:: SUPPLIED DATA ::
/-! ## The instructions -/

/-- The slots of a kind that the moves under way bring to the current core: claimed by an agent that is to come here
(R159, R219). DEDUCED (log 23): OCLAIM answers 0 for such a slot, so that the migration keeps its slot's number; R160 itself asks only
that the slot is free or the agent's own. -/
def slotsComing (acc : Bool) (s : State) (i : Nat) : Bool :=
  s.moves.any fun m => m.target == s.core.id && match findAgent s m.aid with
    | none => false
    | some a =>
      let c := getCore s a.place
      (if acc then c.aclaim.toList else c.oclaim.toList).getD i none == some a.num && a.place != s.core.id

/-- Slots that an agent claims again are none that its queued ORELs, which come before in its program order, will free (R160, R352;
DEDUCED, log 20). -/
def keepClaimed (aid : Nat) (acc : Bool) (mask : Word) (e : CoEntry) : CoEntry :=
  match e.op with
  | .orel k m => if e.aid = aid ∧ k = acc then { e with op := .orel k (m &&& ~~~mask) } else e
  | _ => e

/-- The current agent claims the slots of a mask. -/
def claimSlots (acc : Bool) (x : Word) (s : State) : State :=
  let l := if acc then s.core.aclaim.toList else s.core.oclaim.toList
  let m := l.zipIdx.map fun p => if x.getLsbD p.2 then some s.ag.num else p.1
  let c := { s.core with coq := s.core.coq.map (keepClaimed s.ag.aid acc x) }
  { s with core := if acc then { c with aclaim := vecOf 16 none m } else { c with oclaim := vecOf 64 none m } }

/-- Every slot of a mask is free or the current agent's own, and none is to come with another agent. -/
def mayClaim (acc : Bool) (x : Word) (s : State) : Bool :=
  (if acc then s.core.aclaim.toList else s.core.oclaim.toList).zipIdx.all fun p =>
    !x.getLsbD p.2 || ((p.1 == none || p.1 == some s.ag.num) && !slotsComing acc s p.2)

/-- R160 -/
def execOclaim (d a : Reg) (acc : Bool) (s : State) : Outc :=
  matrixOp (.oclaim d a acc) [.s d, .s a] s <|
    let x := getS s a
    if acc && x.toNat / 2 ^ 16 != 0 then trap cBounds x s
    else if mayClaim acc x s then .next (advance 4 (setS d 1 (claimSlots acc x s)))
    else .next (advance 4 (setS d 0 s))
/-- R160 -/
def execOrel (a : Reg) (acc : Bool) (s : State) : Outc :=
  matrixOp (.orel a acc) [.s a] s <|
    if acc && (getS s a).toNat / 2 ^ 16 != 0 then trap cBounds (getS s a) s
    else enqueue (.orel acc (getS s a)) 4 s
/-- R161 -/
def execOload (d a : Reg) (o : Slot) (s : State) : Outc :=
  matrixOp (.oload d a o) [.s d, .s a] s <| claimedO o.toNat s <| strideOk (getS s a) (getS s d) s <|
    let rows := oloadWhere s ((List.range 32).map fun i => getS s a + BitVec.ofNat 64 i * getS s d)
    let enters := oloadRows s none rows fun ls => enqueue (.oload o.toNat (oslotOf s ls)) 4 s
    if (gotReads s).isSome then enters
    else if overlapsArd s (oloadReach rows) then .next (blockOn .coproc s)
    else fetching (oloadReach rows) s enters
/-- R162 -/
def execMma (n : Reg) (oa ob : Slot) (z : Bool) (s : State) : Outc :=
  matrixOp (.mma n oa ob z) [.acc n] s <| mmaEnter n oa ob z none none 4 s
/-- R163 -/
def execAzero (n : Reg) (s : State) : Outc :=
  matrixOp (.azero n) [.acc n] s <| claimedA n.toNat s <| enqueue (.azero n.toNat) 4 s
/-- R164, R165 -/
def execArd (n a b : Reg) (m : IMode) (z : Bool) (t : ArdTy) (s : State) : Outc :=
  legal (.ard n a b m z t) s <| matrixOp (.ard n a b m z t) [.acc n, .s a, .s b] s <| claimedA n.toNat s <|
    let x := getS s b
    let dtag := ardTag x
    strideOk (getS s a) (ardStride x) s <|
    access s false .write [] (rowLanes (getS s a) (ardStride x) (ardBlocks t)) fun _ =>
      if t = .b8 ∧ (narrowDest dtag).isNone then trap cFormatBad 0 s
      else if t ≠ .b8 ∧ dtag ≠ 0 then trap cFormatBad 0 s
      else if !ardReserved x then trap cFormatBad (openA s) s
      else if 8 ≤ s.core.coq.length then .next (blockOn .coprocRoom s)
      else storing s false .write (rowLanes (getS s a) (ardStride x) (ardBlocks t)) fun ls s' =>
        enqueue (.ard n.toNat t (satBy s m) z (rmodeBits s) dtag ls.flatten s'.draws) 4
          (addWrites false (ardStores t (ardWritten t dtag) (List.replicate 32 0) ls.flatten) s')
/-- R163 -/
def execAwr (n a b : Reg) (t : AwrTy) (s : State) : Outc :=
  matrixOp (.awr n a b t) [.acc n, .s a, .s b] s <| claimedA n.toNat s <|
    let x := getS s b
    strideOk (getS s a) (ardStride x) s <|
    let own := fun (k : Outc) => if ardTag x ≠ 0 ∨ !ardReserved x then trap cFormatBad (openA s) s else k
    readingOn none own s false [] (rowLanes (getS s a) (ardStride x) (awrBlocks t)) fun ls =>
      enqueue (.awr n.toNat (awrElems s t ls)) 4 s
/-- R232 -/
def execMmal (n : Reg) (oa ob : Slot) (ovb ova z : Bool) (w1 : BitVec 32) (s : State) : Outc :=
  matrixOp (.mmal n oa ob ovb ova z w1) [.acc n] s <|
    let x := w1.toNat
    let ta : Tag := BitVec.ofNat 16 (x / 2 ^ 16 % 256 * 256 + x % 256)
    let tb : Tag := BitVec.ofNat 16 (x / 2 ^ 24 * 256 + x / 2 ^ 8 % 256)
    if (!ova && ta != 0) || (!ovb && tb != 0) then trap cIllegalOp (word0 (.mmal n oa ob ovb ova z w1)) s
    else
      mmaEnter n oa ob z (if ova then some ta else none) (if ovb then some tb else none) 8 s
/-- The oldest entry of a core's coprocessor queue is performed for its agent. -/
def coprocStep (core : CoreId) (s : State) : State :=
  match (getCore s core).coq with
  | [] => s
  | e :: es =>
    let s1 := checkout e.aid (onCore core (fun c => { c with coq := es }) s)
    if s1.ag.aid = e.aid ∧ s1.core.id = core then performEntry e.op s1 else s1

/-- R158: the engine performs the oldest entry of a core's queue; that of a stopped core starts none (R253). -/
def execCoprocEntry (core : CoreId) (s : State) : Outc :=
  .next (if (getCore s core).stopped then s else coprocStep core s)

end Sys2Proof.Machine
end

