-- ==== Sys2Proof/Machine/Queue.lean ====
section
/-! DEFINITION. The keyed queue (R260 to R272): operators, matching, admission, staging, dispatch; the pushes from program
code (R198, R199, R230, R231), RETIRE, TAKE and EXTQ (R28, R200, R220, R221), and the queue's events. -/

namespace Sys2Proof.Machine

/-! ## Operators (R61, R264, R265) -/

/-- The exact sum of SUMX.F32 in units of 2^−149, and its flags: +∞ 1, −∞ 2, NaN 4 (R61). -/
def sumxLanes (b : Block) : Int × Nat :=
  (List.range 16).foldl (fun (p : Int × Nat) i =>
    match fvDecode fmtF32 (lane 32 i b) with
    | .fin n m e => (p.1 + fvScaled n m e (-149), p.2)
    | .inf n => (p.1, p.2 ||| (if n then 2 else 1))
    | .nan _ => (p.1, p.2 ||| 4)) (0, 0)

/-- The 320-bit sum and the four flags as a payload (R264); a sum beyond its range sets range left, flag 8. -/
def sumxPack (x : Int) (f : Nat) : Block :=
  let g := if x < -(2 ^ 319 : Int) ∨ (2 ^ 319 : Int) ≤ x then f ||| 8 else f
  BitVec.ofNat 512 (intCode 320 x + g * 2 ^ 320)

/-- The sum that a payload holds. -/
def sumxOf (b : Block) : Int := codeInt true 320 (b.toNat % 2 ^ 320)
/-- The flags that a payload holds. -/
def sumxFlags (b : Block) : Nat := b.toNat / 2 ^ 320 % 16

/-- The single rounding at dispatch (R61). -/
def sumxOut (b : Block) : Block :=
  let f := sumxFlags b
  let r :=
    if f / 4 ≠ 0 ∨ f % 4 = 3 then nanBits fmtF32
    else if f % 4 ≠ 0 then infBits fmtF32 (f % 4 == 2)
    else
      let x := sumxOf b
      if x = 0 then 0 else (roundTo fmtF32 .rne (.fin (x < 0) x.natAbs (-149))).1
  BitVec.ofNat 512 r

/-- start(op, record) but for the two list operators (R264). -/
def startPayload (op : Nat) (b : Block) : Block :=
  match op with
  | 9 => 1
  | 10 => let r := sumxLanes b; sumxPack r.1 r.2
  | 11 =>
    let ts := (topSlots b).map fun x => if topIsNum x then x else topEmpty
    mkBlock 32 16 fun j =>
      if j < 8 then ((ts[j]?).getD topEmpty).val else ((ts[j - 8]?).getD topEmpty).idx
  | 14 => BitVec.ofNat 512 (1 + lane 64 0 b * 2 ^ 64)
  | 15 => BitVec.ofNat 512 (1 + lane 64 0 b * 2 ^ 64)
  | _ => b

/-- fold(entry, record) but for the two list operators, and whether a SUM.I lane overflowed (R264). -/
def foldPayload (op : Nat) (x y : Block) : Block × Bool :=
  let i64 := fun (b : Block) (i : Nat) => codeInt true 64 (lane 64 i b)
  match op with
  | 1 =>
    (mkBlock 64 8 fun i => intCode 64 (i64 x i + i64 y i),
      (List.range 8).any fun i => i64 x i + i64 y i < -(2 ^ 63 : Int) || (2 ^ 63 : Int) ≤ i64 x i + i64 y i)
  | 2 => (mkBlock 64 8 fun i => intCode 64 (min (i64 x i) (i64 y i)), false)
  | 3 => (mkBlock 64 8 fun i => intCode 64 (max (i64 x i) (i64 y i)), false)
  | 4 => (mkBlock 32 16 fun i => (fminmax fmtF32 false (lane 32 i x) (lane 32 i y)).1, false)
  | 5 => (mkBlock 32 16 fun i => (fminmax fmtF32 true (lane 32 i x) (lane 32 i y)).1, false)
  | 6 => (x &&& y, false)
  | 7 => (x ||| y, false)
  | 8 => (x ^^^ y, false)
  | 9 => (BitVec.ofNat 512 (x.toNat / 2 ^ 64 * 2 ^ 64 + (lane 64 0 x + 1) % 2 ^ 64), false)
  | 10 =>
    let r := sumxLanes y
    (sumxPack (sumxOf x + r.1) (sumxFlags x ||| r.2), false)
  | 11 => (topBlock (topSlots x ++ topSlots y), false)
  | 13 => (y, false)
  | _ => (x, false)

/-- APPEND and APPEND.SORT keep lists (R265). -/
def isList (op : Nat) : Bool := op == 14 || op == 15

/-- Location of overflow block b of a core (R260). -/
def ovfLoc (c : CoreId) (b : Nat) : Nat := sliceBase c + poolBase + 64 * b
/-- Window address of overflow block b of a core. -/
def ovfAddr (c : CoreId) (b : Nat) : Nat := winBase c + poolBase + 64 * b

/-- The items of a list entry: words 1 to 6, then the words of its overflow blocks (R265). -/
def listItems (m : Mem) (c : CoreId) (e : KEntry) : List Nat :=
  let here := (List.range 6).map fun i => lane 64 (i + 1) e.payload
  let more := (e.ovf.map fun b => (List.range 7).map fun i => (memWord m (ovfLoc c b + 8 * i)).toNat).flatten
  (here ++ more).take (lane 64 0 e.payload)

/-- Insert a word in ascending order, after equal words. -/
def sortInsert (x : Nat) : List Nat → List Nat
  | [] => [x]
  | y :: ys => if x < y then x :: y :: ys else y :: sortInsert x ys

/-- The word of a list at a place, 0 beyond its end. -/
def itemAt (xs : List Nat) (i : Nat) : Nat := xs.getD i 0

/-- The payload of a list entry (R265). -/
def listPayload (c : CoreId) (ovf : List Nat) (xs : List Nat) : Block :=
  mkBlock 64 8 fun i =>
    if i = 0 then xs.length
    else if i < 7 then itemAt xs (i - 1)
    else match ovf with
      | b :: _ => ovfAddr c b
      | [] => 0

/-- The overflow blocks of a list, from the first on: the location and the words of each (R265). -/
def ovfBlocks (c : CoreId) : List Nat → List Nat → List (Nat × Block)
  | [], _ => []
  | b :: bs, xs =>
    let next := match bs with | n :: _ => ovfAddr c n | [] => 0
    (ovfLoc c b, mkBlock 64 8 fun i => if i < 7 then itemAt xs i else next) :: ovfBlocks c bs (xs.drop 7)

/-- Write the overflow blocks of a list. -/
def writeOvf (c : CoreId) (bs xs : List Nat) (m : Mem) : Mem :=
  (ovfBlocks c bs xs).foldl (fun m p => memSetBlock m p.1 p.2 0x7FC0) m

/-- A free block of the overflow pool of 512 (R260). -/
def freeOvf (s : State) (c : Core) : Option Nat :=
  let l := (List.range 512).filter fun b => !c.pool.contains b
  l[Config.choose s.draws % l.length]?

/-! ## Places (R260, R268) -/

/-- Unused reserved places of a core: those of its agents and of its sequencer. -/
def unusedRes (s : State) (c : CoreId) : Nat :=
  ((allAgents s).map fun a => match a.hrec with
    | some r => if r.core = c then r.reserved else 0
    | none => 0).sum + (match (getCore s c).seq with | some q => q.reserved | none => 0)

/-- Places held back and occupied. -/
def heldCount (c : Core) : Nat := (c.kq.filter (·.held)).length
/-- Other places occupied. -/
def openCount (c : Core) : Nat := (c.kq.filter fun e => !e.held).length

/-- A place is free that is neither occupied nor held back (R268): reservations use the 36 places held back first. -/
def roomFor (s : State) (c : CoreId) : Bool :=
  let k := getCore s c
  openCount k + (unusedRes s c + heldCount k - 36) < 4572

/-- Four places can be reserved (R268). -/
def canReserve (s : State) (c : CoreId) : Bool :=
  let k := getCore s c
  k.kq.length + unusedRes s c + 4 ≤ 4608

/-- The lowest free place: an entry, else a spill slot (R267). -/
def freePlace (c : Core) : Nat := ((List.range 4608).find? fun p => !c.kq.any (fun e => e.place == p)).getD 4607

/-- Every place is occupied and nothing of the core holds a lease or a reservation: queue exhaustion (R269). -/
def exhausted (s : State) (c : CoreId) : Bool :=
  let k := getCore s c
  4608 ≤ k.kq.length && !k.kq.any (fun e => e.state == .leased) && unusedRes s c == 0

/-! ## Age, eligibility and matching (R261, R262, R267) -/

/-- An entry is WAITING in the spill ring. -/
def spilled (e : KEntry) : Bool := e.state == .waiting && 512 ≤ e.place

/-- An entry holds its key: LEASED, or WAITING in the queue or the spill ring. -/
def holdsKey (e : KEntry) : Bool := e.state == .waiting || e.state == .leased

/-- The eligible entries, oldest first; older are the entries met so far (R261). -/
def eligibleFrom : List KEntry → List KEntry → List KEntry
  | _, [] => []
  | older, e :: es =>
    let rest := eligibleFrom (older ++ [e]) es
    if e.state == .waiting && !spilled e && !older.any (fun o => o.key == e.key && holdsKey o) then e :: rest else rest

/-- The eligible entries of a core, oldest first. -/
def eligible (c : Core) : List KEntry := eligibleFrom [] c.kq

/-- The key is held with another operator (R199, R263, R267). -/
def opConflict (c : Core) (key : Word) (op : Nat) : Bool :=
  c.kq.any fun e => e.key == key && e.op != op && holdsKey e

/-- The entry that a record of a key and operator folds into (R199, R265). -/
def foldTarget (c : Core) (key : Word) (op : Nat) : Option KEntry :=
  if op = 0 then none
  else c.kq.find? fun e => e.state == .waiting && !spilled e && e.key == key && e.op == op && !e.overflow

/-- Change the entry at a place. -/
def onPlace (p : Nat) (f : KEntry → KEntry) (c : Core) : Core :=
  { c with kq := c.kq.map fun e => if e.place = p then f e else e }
:::
TASK TO CARRY OUT: Wherever the string "codeInt" appears in a line above, copy that line.

ANSWER SECTION:
def sumxOf (b : Block) : Int := codeInt true 320 (b.toNat % 2 ^ 320)
  let i64 := fun (b : Block) (i : Nat) => codeInt true 64 (lane 64 i b)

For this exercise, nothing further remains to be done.